After electrode placement and stable baseline recordings were established, a 7- or 8-mm diameter wooden dowel was selected for each subject (chosen to fit snugly into the ulnar groove) and anchored in the ulnar groove with tape, allowing the weight of the arm to rest directly on the wooden block. Pressure on the ulnar nerve was monitored via the pressure sensor pad interposed between the arm and the inflexible surface supporting the arm. Subjects were specifically instructed to report the first symptoms of tingling, numbness, paresthesia, weakness, or altered temperature sensation distal to the elbow in their test extremity. In addition, these subjects were prompted at 5-min intervals to confirm or deny the existence of these symptoms.

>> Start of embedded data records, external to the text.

/-! ### The memory tiers (R27, R212 to R237, R407, R408, R531) -/

/-- An access that passes stage 1 joins the accesses under way and ages its page; one that fails it is counted and faults
the context with ACCESS_DENIED; a bad configuration word faults it with PARITY_PERSIST, subcode 0xFE (R27, R226, R232,
R404). A read that its engine waits for is delivered and leaves the accesses under way; a write reaches the memory and
no byte outside its sector changes; no response faults the context with TIER_FAIL and the tier (R220, R223, R224, R531).
Rests on the model's choices of log entries 11 and 12. -/
def Obligations.DaAccessesPassStageOneAndComplete : Prop :=
  (∀ (s : State) (x da : Nat) (data : Option (List Byte)),
      let ok := s.stage1 x (tenantOf x) da 512 data.isSome
      let a : TierAcc := ⟨.engine x, tenantOf x, da, 0, data, 0, none⟩
      (ok = true → s.domOn (s.sectorDomain da) = true →
          ∃ t, exec (.tierAccess (.engine x da data) false) s = .next t ∧ t.mt.accs = s.mt.accs ++ [a]
            ∧ ((s.page (pageOf da)).age ≤ 255 →
              (s.page (pageOf da)).age ≤ (t.page (pageOf da)).age ∧ (t.page (pageOf da)).age ≤ 255)
            ∧ (∀ p, p ≠ pageOf da → t.page p = s.page p) ∧ t = { s with mt := t.mt })
        ∧ (ok = false → exec (.tierAccess (.engine x da data) false) s
            = .next (ctxFault x none [] Flt.denied 0 0 (s.count Pg.mt1 7 1)))
        ∧ exec (.tierAccess (.engine x da data) true) s
            = .next (ctxFault x none [] Flt.parity 0xFE 0 (s.count Pg.rel3 2 1)))
    ∧ ∀ (s : State) (k x : Nat) (a : TierAcc), s.mt.accs[k]? = some a → a.agent = .engine x →
        (a.write = none → a.result = none → s.accReady k = true →
            ∃ t, exec (.tierReadDeliver k .clean) s = .next t ∧ t.mt.accs = dropNth s.mt.accs k ∧ t.da = s.da ∧ t.spad = s.spad)
          ∧ (∀ bs, a.write = some bs → s.accReady k = true → Memory.wf s.da = true → bs.length = 512 → a.poison = 0 →
            ∃ t, exec (.tierWriteDone k) s = .next t ∧ t.mt.accs = dropNth s.mt.accs k
              ∧ (∀ b, b < 512 → Memory.read t.da (a.da / 512 * 512 + b) = bs.getD b 0)
              ∧ (∀ p, p < a.da / 512 * 512 ∨ a.da / 512 * 512 + 512 ≤ p → Memory.read t.da p = Memory.read s.da p)
              ∧ t = { s with da := t.da, mt := t.mt })
          ∧ exec (.tierTimeout k) s = .next (ctxFault x none [] Flt.tierFail (s.page (pageOf a.da)).tier 0
              ((errEvent Pg.mt1 E.mt1_TIER_FAIL (s.count Pg.mt1 6 1)).modMt (fun m => { m with accs := dropNth m.accs k })))

/-- A sector read under its owner and key delivers what was last written whole, with the poison that was written with it; a
read for another owner, or under a key replaced since, is an integrity failure (R217, R219, R221). Rests on the model's
choices of log entry 114 (a key is its generation). -/
def Obligations.SectorsReadBackWhatTheirOwnerWrote : Prop :=
  ∀ (s : State) (owner da src : Nat) (bs : List Byte), Memory.wf s.da = true → bs.length = 512 → src ≤ 3 → da % 512 = 0 →
    let t := storeSector owner da src bs s
    ((readSector owner da .clean t).1 = bs ∧ (readSector owner da .clean t).2.1 = src)
      ∧ (src = 0 → (readSector owner da .clean t).2.2 = t)
      ∧ (∀ other, other ≠ owner → (readSector other da .clean t).2.1 = 4)
      ∧ (∀ g slot, slot = 2 * owner + s.granuleEpoch da → g ≠ s.keyGen slot →
        (readSector owner da .clean { t with sec := { t.sec with gens := Tab.set t.sec.gens slot g } }).2.1 = 4)
      ∧ (∀ a, a < da ∨ da + 512 ≤ a → Memory.read t.da a = Memory.read s.da a)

SSEP and pressure measurements were recorded every 5 min until subjects complained of significant hand paresthesia, or for a maximum of 60 min. Maximal decreases in N9-N9′ wave amplitude (compared with baseline), as well as the corresponding mean ulnar nerve pressure were recorded and analyzed. Analysis focused on Erb's point (a recording electrode superficial to the brachial plexus that records a deflection occurring 9–10 ms after the stimulation), consistent with investigations of the ulnar nerve in previous reports. [4,15,16]

All data are presented as mean (median; range) because some continuous variables (e.g., ulnar nerve pressure) were not normally distributed. Data for Part A were analyzed using the Mann-Whitney U nonparametric test. Total arm pressure was the arithmetic sum of all cells on the pressure mat detecting pressure >or= to 2 mmHg (threshold set to eliminate mat artifact). The upper pressure limit of this system is 220 mmHg. Total arm contact surface was the numeric sum of all cells detecting pressure, as noted previously. The ulnar nerve contact area was the sum of contact cells identified by the viscous paste localizing the ulnar nerve. Data for Part B were analyzed using the nonparametric Friedman two-way analysis of variance (ANOVA). When a factor was found significant (P <or= to 0.05), subgroups were compared with the Mann-Whitney U-test. For Part C, the maximal percent change in the SSEP decrease in wave (N9-N9′) amplitude (compared with baseline), as well as pressure on the ulnar nerve, were analyzed with the Mann-Whitney U-test. In all analyses, data were entered into STATVIEW 4.1 (ABACUS Concepts, Berkeley, CA), and a P <or= to 0.05 considered significant.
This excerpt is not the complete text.